Arjuna Dewangga tertawa renyah—jenis tawa yang berbahaya bagi kaum wanita. Kemudian ia menepuk-nepuk pundak salah satu teman karibnya itu pelan, "Bangga banget gue ngeliat lo pake seragam angkatan udara gini, Sam! Asli!"

"Ah, kalo gue sih bosen tiap nongkrong doi pake seragam itu mulu," respon Andreas Pratama, yang langsung dibalas dengan tinju yang didaratkan Samuel di lengan atasnya.

"Enaknyaaa bisa sering nongkrong bareng."

Ketika SMA dulu, Samuel Nainggolan adalah orang yang bisa dibilang nekat.
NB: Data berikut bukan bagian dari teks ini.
-- ==== Sys2Proof/Laws/Commute.lean ====
section
/-! SUPPORT. The engines look neither at the command port nor at the Interrupt Ledger: a tick commutes with
setting either (00_scope.md R3, 43_interrupt_ledger.md R160). -/

namespace Sys2Proof.Machine

theorem pauseOam_setPort (s : State) (v : Port) : pauseOam (s.setPort v) = (pauseOam s).setPort v := by
  simp only [pauseOam, State.setPort_oam]
  split <;> rfl

theorem resumeOam_setPort (s : State) (v : Port) : resumeOam (s.setPort v) = (resumeOam s).setPort v := by
  simp only [resumeOam, State.setPort_oam]
  split <;> rfl

theorem oamStep_setPort (s : State) (v : Port) : oamStep (s.setPort v) = (oamStep s).setPort v := by
  cases ho : s.cl.alignOwed <;> cases hp : s.oam.phase <;> simp [oamStep, ho, hp] <;> rfl

theorem dmcStep_setPort (s : State) (v : Port) : dmcStep (s.setPort v) = (dmcStep s).setPort v := by
  by_cases h : s.dmc.stallCyclesRemaining.val ≤ 1
  · simp [dmcStep, h]; rfl
  · cases hr : s.env.repeatReadRev <;>
      cases hk : isRepeatCycle (stallCycleNumber (stallPred s.dmc.stallCyclesRemaining)) <;>
      simp [dmcStep, stallCycle, h, hr, hk] <;> rfl

theorem holdOam_setPort (s : State) (v : Port) : holdOam (s.setPort v) = (holdOam s).setPort v := by
  simp only [holdOam, State.setPort_oam, pauseOam_setPort]
  split <;> rfl

theorem resumeIfEnded_setPort (s : State) (v : Port) :
    resumeIfEnded (s.setPort v) = (resumeIfEnded s).setPort v := by
  simp only [resumeIfEnded, State.setPort_dmc, resumeOam_setPort]
  split <;> rfl

theorem tick_setPort (s : State) (v : Port) : tick (s.setPort v) = (tick s).setPort v := by
  have hn : (s.setPort v).setNow (s.now + 1#64) = (s.setNow (s.now + 1#64)).setPort v := rfl
  have ho : owner (s.setPort v) = owner s := rfl
  simp only [tick, ho, State.setPort_now, hn, dmcTick, holdOam_setPort, dmcStep_setPort, resumeIfEnded_setPort,
    oamStep_setPort]
  split <;> rfl

theorem pauseOam_setIl (s : State) (v : InterruptLedger) : pauseOam (s.setIl v) = (pauseOam s).setIl v := by
  simp only [pauseOam, State.setIl_oam]
  split <;> rfl

theorem resumeOam_setIl (s : State) (v : InterruptLedger) : resumeOam (s.setIl v) = (resumeOam s).setIl v := by
  simp only [resumeOam, State.setIl_oam]
  split <;> rfl

theorem oamStep_setIl (s : State) (v : InterruptLedger) : oamStep (s.setIl v) = (oamStep s).setIl v := by
  cases ho : s.cl.alignOwed <;> cases hp : s.oam.phase <;> simp [oamStep, ho, hp] <;> rfl

theorem dmcStep_setIl (s : State) (v : InterruptLedger) : dmcStep (s.setIl v) = (dmcStep s).setIl v := by
  by_cases h : s.dmc.stallCyclesRemaining.val ≤ 1
  · simp [dmcStep, h]; rfl
  · cases hr : s.env.repeatReadRev <;>
      cases hk : isRepeatCycle (stallCycleNumber (stallPred s.dmc.stallCyclesRemaining)) <;>
      simp [dmcStep, stallCycle, h, hr, hk] <;> rfl

theorem holdOam_setIl (s : State) (v : InterruptLedger) : holdOam (s.setIl v) = (holdOam s).setIl v := by
  simp only [holdOam, State.setIl_oam, pauseOam_setIl]
  split <;> rfl

theorem resumeIfEnded_setIl (s : State) (v : InterruptLedger) :
    resumeIfEnded (s.setIl v) = (resumeIfEnded s).setIl v := by
  simp only [resumeIfEnded, State.setIl_dmc, resumeOam_setIl]
  split <;> rfl

theorem tick_setIl (s : State) (v : InterruptLedger) : tick (s.setIl v) = (tick s).setIl v := by
  have hn : (s.setIl v).setNow (s.now + 1#64) = (s.setNow (s.now + 1#64)).setIl v := rfl
  have ho : owner (s.setIl v) = owner s := rfl
  simp only [tick, ho, State.setIl_now, hn, dmcTick, holdOam_setIl, dmcStep_setIl, resumeIfEnded_setIl,
    oamStep_setIl]
  split <;> rfl

end Sys2Proof.Machine
end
Kalau ada acara tawuran atau ribut-ribut dengan geng sekolah sebelah, dia pasti maju duluan di paling depan. Kepalanya bahkan pernah bocor dan ia dengan bangganya memamerkan itu! Tipe orang yang tidak perlu waktu lama-lama untuk berbicara—karena tidak dipikirkan dulu sebelumnya. Siapa sangka orang yang sempat dicap tidak punya masa depan oleh guru-guru sekolahnya itu kini bisa masuk angkatan udara?

"Lo sih Jun, kelamaan di negeri orang!" timpal Adam Januardhi sambil cengengesan, kemudian ikut merangkul Arjuna.

Saat SMA, Arjuna memang ikut geng cowok-cowok sekolahnya dan cukup sering nongkrong-nongkrong di warung yang secara turun menurun menjadi tempat berkumpul geng itu. Tapi, walaupun kenalannya cukup banyak, ia hanya punya beberapa teman dekat, yaitu Samuel, Adam, dan Andre.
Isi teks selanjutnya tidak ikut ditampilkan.